Recorded information
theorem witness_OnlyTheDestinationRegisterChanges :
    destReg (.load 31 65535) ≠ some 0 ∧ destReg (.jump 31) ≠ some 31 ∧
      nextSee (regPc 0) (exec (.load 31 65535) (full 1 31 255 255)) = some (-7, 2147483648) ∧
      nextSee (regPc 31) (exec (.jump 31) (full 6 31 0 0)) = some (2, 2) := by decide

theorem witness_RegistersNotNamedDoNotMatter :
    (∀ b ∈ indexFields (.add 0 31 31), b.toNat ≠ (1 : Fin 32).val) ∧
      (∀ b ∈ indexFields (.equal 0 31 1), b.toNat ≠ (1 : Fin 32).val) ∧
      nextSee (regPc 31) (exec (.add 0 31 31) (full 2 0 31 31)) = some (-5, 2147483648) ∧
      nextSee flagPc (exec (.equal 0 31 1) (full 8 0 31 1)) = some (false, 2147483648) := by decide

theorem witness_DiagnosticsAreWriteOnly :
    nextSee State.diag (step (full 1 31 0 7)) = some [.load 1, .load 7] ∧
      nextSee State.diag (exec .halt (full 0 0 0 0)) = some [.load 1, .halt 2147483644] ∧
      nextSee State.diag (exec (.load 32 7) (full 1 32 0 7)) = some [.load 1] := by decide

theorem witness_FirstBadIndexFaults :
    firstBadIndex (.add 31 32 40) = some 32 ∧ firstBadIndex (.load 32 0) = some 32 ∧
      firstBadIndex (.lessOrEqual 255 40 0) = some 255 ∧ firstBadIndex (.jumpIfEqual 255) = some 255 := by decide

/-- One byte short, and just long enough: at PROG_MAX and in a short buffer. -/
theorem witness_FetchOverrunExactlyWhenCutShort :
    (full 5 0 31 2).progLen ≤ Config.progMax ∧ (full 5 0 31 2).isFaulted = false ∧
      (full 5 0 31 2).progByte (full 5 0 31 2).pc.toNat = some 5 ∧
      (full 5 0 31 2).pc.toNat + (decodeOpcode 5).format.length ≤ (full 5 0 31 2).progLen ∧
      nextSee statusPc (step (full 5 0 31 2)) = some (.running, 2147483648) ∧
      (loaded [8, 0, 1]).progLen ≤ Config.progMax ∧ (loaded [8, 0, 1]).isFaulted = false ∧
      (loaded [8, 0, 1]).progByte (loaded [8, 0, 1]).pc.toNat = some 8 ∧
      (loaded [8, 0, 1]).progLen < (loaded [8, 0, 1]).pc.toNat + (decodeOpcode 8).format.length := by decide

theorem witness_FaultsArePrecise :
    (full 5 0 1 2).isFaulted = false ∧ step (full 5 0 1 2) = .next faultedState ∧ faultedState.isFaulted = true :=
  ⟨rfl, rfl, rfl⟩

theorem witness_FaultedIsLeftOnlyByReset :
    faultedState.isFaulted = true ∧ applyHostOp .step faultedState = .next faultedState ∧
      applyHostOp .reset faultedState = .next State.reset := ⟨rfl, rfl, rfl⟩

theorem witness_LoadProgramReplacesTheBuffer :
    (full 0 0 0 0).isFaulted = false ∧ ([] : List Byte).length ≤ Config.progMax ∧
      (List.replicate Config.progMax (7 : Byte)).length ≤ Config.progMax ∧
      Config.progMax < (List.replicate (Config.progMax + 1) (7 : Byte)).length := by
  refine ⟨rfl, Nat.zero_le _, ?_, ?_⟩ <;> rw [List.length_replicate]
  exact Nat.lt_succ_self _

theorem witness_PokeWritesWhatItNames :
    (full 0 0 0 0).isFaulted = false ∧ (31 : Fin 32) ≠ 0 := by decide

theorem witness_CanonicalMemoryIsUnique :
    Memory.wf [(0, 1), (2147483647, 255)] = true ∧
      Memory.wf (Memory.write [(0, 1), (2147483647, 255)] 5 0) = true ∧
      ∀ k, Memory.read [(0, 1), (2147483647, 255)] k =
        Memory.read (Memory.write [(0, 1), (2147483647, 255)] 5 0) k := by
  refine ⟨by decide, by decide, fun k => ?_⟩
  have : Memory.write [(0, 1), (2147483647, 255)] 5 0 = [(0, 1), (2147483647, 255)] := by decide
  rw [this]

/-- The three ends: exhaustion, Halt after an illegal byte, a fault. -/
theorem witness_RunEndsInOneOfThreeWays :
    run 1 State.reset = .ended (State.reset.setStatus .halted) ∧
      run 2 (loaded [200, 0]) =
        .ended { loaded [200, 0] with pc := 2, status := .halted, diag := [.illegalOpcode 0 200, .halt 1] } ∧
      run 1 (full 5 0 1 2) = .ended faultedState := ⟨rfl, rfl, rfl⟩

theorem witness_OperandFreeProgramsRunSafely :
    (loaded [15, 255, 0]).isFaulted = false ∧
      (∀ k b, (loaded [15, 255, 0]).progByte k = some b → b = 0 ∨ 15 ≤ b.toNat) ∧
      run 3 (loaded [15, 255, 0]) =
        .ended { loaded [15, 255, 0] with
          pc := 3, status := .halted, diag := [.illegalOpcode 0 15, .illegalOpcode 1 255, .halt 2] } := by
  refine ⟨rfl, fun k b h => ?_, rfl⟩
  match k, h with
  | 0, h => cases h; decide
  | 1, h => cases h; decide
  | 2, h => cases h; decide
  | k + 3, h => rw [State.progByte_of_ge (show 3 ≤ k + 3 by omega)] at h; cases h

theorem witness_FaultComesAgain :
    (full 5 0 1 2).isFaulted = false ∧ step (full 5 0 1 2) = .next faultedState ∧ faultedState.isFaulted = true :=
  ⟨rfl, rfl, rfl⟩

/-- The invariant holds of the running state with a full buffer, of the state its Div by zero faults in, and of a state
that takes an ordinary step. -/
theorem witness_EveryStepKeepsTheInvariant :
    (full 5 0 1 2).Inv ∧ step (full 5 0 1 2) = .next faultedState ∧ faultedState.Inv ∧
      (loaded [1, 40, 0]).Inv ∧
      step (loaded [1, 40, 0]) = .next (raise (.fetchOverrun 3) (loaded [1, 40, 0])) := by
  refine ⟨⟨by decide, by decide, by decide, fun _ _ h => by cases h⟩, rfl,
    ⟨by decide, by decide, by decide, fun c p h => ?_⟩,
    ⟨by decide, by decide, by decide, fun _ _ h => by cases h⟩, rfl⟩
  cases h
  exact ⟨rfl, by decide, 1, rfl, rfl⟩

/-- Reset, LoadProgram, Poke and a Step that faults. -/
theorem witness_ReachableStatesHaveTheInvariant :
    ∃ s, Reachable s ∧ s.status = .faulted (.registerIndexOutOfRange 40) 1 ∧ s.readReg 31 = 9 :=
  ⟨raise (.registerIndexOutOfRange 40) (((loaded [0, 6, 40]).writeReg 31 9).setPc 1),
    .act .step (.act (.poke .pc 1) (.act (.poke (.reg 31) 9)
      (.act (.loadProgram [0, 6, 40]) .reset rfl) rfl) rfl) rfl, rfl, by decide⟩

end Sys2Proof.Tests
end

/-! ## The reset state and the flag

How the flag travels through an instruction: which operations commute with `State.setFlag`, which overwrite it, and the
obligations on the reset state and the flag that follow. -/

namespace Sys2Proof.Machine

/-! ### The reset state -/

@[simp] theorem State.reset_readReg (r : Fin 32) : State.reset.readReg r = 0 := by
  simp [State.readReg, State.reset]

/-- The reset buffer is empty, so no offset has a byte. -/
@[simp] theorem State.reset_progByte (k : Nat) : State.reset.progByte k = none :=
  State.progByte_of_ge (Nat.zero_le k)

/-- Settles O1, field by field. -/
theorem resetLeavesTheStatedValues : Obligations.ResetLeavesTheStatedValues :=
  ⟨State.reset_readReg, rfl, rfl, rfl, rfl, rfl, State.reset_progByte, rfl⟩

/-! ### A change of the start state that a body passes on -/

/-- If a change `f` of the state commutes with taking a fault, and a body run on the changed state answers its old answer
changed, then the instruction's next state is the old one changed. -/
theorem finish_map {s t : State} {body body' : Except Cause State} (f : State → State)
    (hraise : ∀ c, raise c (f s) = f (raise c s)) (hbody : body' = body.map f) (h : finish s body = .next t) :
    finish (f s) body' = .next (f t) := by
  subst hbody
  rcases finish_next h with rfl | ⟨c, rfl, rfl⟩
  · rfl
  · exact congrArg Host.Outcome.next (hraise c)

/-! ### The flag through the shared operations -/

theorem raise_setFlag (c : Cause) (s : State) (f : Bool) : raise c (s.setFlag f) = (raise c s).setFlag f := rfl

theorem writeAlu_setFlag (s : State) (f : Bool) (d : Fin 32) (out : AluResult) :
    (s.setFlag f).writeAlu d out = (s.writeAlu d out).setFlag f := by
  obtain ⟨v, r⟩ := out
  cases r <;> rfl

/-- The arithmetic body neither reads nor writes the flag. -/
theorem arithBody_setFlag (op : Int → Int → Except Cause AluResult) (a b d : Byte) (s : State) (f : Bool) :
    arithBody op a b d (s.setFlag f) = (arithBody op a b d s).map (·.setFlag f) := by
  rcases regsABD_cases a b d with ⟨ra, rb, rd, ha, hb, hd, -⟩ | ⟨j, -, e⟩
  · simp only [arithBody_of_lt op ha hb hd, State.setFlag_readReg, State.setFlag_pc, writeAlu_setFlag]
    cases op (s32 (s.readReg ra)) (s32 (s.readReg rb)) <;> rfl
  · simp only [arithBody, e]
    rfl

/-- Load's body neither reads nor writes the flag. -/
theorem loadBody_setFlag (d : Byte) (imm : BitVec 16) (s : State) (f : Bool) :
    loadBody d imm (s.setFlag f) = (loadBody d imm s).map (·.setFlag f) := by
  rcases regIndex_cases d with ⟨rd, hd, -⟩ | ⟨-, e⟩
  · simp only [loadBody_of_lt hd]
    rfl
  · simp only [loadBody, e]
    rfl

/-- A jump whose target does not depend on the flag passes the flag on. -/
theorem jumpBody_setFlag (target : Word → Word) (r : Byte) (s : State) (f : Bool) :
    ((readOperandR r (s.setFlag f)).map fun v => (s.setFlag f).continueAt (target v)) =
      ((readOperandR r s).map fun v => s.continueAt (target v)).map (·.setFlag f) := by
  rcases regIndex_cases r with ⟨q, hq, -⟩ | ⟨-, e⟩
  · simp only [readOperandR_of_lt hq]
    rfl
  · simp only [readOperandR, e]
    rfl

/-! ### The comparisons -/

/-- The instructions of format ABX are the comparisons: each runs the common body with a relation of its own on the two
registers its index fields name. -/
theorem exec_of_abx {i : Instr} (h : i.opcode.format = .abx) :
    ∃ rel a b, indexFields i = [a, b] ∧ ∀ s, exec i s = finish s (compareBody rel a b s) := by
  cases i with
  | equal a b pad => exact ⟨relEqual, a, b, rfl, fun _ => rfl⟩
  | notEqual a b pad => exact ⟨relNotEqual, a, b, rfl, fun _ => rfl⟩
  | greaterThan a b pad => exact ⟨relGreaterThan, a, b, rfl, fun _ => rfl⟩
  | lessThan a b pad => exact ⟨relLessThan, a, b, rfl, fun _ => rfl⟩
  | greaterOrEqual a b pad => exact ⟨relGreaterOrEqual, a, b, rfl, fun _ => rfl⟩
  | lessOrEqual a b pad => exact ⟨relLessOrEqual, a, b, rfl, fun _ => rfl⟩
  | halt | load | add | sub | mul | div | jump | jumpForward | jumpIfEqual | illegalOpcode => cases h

Aim of the exercise
Reprint exactly the lines above that start at the one with "at h; cases h" and end at the one with "(.registerIndexOutOfRange 40) (((loaded", keeping both and adding none.

Result below
  | k + 3, h => rw [State.progByte_of_ge (show 3 ≤ k + 3 by omega)] at h; cases h

theorem witness_FaultComesAgain :
    (full 5 0 1 2).isFaulted = false ∧ step (full 5 0 1 2) = .next faultedState ∧ faultedState.isFaulted = true :=
  ⟨rfl, rfl, rfl⟩

/-- The invariant holds of the running state with a full buffer, of the state its Div by zero faults in, and of a state
that takes an ordinary step. -/
theorem witness_EveryStepKeepsTheInvariant :
    (full 5 0 1 2).Inv ∧ step (full 5 0 1 2) = .next faultedState ∧ faultedState.Inv ∧
      (loaded [1, 40, 0]).Inv ∧
      step (loaded [1, 40, 0]) = .next (raise (.fetchOverrun 3) (loaded [1, 40, 0])) := by
  refine ⟨⟨by decide, by decide, by decide, fun _ _ h => by cases h⟩, rfl,
    ⟨by decide, by decide, by decide, fun c p h => ?_⟩,
    ⟨by decide, by decide, by decide, fun _ _ h => by cases h⟩, rfl⟩
  cases h
  exact ⟨rfl, by decide, 1, rfl, rfl⟩

/-- Reset, LoadProgram, Poke and a Step that faults. -/
theorem witness_ReachableStatesHaveTheInvariant :
    ∃ s, Reachable s ∧ s.status = .faulted (.registerIndexOutOfRange 40) 1 ∧ s.readReg 31 = 9 :=
  ⟨raise (.registerIndexOutOfRange 40) (((loaded [0, 6, 40]).writeReg 31 9).setPc 1),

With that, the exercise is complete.